George Zhu, York University
Dr. Zheng Hong (George) Zhu is Professor of Mechanical Engineering and founding Co-Director of Centre for Manufacturing, Technology, and Entrepreneurship, and Director of Space Engineering Lab at York University. He also served as the Director of Space Engineering undergraduate program in the Department of Earth and Space Science and Engineering, Chair of Mechanical Engineering Department, and Inaugural Academic Director of Research Commons in the Office of Vice-President Research & Innovation. His research interests include dynamics and control of tethered space systems, space robotics, computational mechanics and control, machine learning, 3D printing in space, and CubeSat. He has authored 200+ peer-reviewed journal papers and 160+ conference articles. Dr. Zhu is an elected member of International Academy of Astronautics, College Member of the Royal Society of Canada, Fellows of the Canadian Academy of Canada, Engineering Institute of Canada, Canadian Society for Mechanical Engineering, and American Society of Mechanical Engineers; an Associate Fellow of the American Institute of Aeronautics and Astronautics, and Senior Member of IEEE. He is the recipient of the 2019 Engineering Medal R&D from Professional Engineers Ontario, the 2021 Robert W. Angus Medal from CSME, the 2022 President's Research Excellence Award from York University, and the 2024 Solid Mechanics Medal from CSME.

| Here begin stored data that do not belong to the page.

-- ==== Sys2Proof/Machine/Alu.lean ====
section
/-!
DEFINITION. Access-half arithmetic: the ALU group, the immediate forms and the predicates (R90 to R94).
-/

namespace Sys2Proof.Machine

/-- A 64-bit 0 or 1. -/
def bit (b : Bool) : Word := if b then 1 else 0

/-- Shift and rotate amounts (R90). -/
def shiftAmount (x : Word) : Nat := x.toNat % 64

/-- Signed division (R91): quotient and remainder. -/
def divSigned (a b : Word) : Word × Word :=
  if b = 0 then (BitVec.allOnes 64, a)
  else (BitVec.ofInt 64 (a.toInt.tdiv b.toInt), BitVec.ofInt 64 (a.toInt.tmod b.toInt))

/-- Unsigned division (R91). -/
def divUnsigned (a b : Word) : Word × Word :=
  if b = 0 then (BitVec.allOnes 64, a) else (BitVec.ofNat 64 (a.toNat / b.toNat), BitVec.ofNat 64 (a.toNat % b.toNat))

/-- Leading zero bits, 0 to 64. -/
def leadingZeros (x : Word) : Nat := if x = 0 then 64 else 63 - Nat.log2 x.toNat

/-- Trailing zero bits among the low `n`. -/
def trailingZeros (x : Nat) : Nat → Nat
  | 0 => 0
  | n + 1 => if x % 2 = 1 then 0 else 1 + trailingZeros (x / 2) n

/-- One bits among the low `n`. -/
def ones (x : Nat) : Nat → Nat
  | 0 => 0
  | n + 1 => x % 2 + ones (x / 2) n

/-- A member of the ALU group with two sources (R90). -/
def alu2 (gd : Guard) (d a b : BitVec 5) (s : State) (f : Word → Word → Word) : Out :=
  cWord 0 gd s fun s => s.finishG d (f (s.g a) (s.g b))

/-- A member with one source, or an immediate form (R90, R92). -/
def alu1 (gd : Guard) (d a : BitVec 5) (s : State) (f : Word → Word) : Out :=
  cWord 0 gd s fun s => s.finishG d (f (s.g a))

/-- ADD (Table 4.2). -/
def execAdd (gd : Guard) (d a b : BitVec 5) (s : State) : Out := alu2 gd d a b s fun x y => x + y

/-- SUB (Table 4.2). -/
def execSub (gd : Guard) (d a b : BitVec 5) (s : State) : Out := alu2 gd d a b s fun x y => x - y

/-- AND (Table 4.2). -/
def execAnd (gd : Guard) (d a b : BitVec 5) (s : State) : Out := alu2 gd d a b s fun x y => x &&& y

/-- OR (Table 4.2). -/
def execOr (gd : Guard) (d a b : BitVec 5) (s : State) : Out := alu2 gd d a b s fun x y => x ||| y

/-- XOR (Table 4.2). -/
def execXor (gd : Guard) (d a b : BitVec 5) (s : State) : Out := alu2 gd d a b s fun x y => x ^^^ y

/-- ANDN (Table 4.2). -/
def execAndn (gd : Guard) (d a b : BitVec 5) (s : State) : Out := alu2 gd d a b s fun x y => x &&& ~~~y

/-- SHL (Table 4.2). -/
def execShl (gd : Guard) (d a b : BitVec 5) (s : State) : Out := alu2 gd d a b s fun x y => x <<< shiftAmount y

/-- SHR (Table 4.2). -/
def execShr (gd : Guard) (d a b : BitVec 5) (s : State) : Out := alu2 gd d a b s fun x y => x >>> shiftAmount y

/-- SRA (Table 4.2). -/
def execSra (gd : Guard) (d a b : BitVec 5) (s : State) : Out := alu2 gd d a b s fun x y => x.sshiftRight (shiftAmount y)

/-- ROL (Table 4.2). -/
def execRol (gd : Guard) (d a b : BitVec 5) (s : State) : Out := alu2 gd d a b s fun x y => x.rotateLeft (shiftAmount y)

/-- MUL (Table 4.2). -/
def execMul (gd : Guard) (d a b : BitVec 5) (s : State) : Out := alu2 gd d a b s fun x y => x * y

/-- MULH (Table 4.2). -/
def execMulh (gd : Guard) (d a b : BitVec 5) (s : State) : Out := alu2 gd d a b s fun x y => BitVec.ofInt 64 (x.toInt * y.toInt / 2 ^ 64)

/-- MULHU (Table 4.2). -/
def execMulhu (gd : Guard) (d a b : BitVec 5) (s : State) : Out := alu2 gd d a b s fun x y => BitVec.ofNat 64 (x.toNat * y.toNat / 2 ^ 64)

/-- DIV (Table 4.2). -/
def execDiv (gd : Guard) (d a b : BitVec 5) (s : State) : Out := alu2 gd d a b s fun x y => (divSigned x y).1

/-- DIVU (Table 4.2). -/
def execDivu (gd : Guard) (d a b : BitVec 5) (s : State) : Out := alu2 gd d a b s fun x y => (divUnsigned x y).1

/-- REM (Table 4.2). -/
def execRem (gd : Guard) (d a b : BitVec 5) (s : State) : Out := alu2 gd d a b s fun x y => (divSigned x y).2

/-- REMU (Table 4.2). -/
def execRemu (gd : Guard) (d a b : BitVec 5) (s : State) : Out := alu2 gd d a b s fun x y => (divUnsigned x y).2

/-- MIN (Table 4.2). -/
def execMin (gd : Guard) (d a b : BitVec 5) (s : State) : Out := alu2 gd d a b s fun x y => if y.toInt < x.toInt then y else x

/-- MAX (Table 4.2). -/
def execMax (gd : Guard) (d a b : BitVec 5) (s : State) : Out := alu2 gd d a b s fun x y => if x.toInt < y.toInt then y else x

/-- MINU (Table 4.2). -/
def execMinu (gd : Guard) (d a b : BitVec 5) (s : State) : Out := alu2 gd d a b s fun x y => if y.toNat < x.toNat then y else x

/-- MAXU (Table 4.2). -/
def execMaxu (gd : Guard) (d a b : BitVec 5) (s : State) : Out := alu2 gd d a b s fun x y => if x.toNat < y.toNat then y else x

/-- SLT (Table 4.2). -/
def execSlt (gd : Guard) (d a b : BitVec 5) (s : State) : Out := alu2 gd d a b s fun x y => bit (decide (x.toInt < y.toInt))

/-- SLTU (Table 4.2). -/
def execSltu (gd : Guard) (d a b : BitVec 5) (s : State) : Out := alu2 gd d a b s fun x y => bit (decide (x.toNat < y.toNat))

/-- CLZ (Table 4.2). -/
def execClz (gd : Guard) (d a : BitVec 5) (s : State) : Out := alu1 gd d a s fun x => BitVec.ofNat 64 (leadingZeros x)

/-- CTZ (Table 4.2). -/
def execCtz (gd : Guard) (d a : BitVec 5) (s : State) : Out := alu1 gd d a s fun x => BitVec.ofNat 64 (trailingZeros x.toNat 64)

/-- POPC (Table 4.2). -/
def execPopc (gd : Guard) (d a : BitVec 5) (s : State) : Out := alu1 gd d a s fun x => BitVec.ofNat 64 (ones x.toNat 64)

/-- ADDI (Table 4.3). -/
def execAddi (gd : Guard) (d a : BitVec 5) (i : Imm 10) (s : State) : Out := alu1 gd d a s fun x => x + immS i

/-- ANDI (Table 4.3). -/
def execAndi (gd : Guard) (d a : BitVec 5) (i : Imm 10) (s : State) : Out := alu1 gd d a s fun x => x &&& immZ i

/-- ORI (Table 4.3). -/
def execOri (gd : Guard) (d a : BitVec 5) (i : Imm 10) (s : State) : Out := alu1 gd d a s fun x => x ||| immZ i

/-- XORI (Table 4.3). -/
def execXori (gd : Guard) (d a : BitVec 5) (i : Imm 10) (s : State) : Out := alu1 gd d a s fun x => x ^^^ immZ i

/-- SHLI (Table 4.3). -/
def execShli (gd : Guard) (d a : BitVec 5) (n : BitVec 6) (s : State) : Out := alu1 gd d a s fun x => x <<< n.toNat

/-- SHRI (Table 4.3). -/
def execShri (gd : Guard) (d a : BitVec 5) (n : BitVec 6) (s : State) : Out := alu1 gd d a s fun x => x >>> n.toNat

/-- SRAI (Table 4.3). -/
def execSrai (gd : Guard) (d a : BitVec 5) (n : BitVec 6) (s : State) : Out := alu1 gd d a s fun x => x.sshiftRight n.toNat

/-- ROLI (Table 4.3). -/
def execRoli (gd : Guard) (d a : BitVec 5) (n : BitVec 6) (s : State) : Out := alu1 gd d a s fun x => x.rotateLeft n.toNat

/-- SLTI (Table 4.3). -/
def execSlti (gd : Guard) (d a : BitVec 5) (i : Imm 10) (s : State) : Out :=
  alu1 gd d a s fun x => bit (decide (x.toInt < (immS i).toInt))

/-- LDI (Table 4.3). -/
def execLdi (gd : Guard) (d : BitVec 5) (i : Imm 15) (s : State) : Out := alu1 gd d 0 s fun _ => immS i

/-- The upper half that LDIH writes: imm15 sign-extended to 32 bits, or the literal (Table 4.3). -/
def immHigh (i : Imm 15) : BitVec 32 :=
  match i with
  | .fld v => v.signExtend 32
  | .lone v => v

/-- LDIH: gd[63:32] is written, gd[31:0] is kept (Table 4.3). -/
def execLdih (gd : Guard) (d : BitVec 5) (i : Imm 15) (s : State) : Out :=
  alu1 gd d d s fun x => immHigh i ++ (x.setWidth 32 : BitVec 32)

/-- The conditions of PSET and of the conditional branches, 0 to 5 (R93, Table 4.4). -/
def condHolds (c : BitVec 3) (x y : Word) : Bool :=
  match c.toNat with
  | 0 => decide (x = y)
  | 1 => decide (x ≠ y)
  | 2 => decide (x.toInt < y.toInt)
  | 3 => decide (y.toInt ≤ x.toInt)
  | 4 => decide (x.toNat < y.toNat)
  | _ => decide (y.toNat ≤ x.toNat)

/-- A register or, in the lone form, the sign-extended literal that stands for it (R93, Table 4.5). -/
def State.regOrLit (s : State) (b : Imm 5) : Word :=
  match b with
  | .fld r => s.g r
  | .lone v => v.signExtend 64

/-- PSET (R93). -/
def execPset (gd : Guard) (d : BitVec 3) (a : BitVec 5) (b : Imm 5) (c : BitVec 3) (s : State) : Out :=
  cWord 0 gd s fun s => .next (s.setP d (condHolds c (s.g a) (s.regOrLit b))).retire

/-- PLOG with two sources (R94). -/
def plog (gd : Guard) (d a b : BitVec 3) (s : State) (f : Bool → Bool → Bool) : Out :=
  cWord 0 gd s fun s => .next (s.setP d (f (s.p a) (s.p b))).retire

/-- PLOG.AND. -/
def execPlogAnd (gd : Guard) (d a b : BitVec 3) (s : State) : Out := plog gd d a b s fun x y => x && y
/-- PLOG.OR. -/
def execPlogOr (gd : Guard) (d a b : BitVec 3) (s : State) : Out := plog gd d a b s fun x y => x || y
/-- PLOG.XOR. -/
def execPlogXor (gd : Guard) (d a b : BitVec 3) (s : State) : Out := plog gd d a b s fun x y => x != y
/-- PLOG.ANDN. -/
def execPlogAndn (gd : Guard) (d a b : BitVec 3) (s : State) : Out := plog gd d a b s fun x y => x && !y
/-- PLOG.NOT. -/
def execPlogNot (gd : Guard) (d a : BitVec 3) (s : State) : Out := plog gd d a a s fun x _ => !x

end Sys2Proof.Machine
end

From Computational Mechanics to Computational Control
Accurate control of spacecraft position and orientation, especially those with flexible structures like tethers, solar panels, and booms, is crucial for mission success. This task typically demands experts with extensive training and specialized knowledge in control systems. One wonders if it is possible to algorithmically synthesize stable feedback laws for controlling the complex coupled rigid-flexible dynamics of spacecraft structures, or more broadly, for dynamic systems with infinite degrees of freedom, analogous to how the finite element method (FEM) solves physical problems in modern engineering. Currently, we find no definitive answer to this in the field of control.
This talk will present our recent efforts to bridge this gap by developing a novel model-based computational control framework. This framework algorithmically synthesizes stable feedback laws for dynamic systems with flexible bodies governed by Hamiltonian mechanics and elasticity in a manner analogous to FEM. It is based on the principles of Lyapunov stability theory, Hamiltonian mechanics, and computational solid mechanics. The key achievement is to synthesize feedback control laws in each finite element, rather than piecewise in the discretized regions in the across state space. This involves a piecewise affine local control Lyapunov function within each element and Sontag’s universal formula for local stability. Control inputs are assigned at each element node, with non-actuated elements receiving null inputs. The global feedback system is formed using standard FEM assembly, ensuring stability and controllability through the Popov-Belevitch-Hautus criterion and Lyapunov’s method. Ultimately, our framework integrates with existing FEM programs, simplifying nonlinear feedback control for engineers in rigid-flexible dynamic systems. Once implemented, this framework can be applied to controlling generalized coupled rigid-flexible dynamic systems like using FEA codes.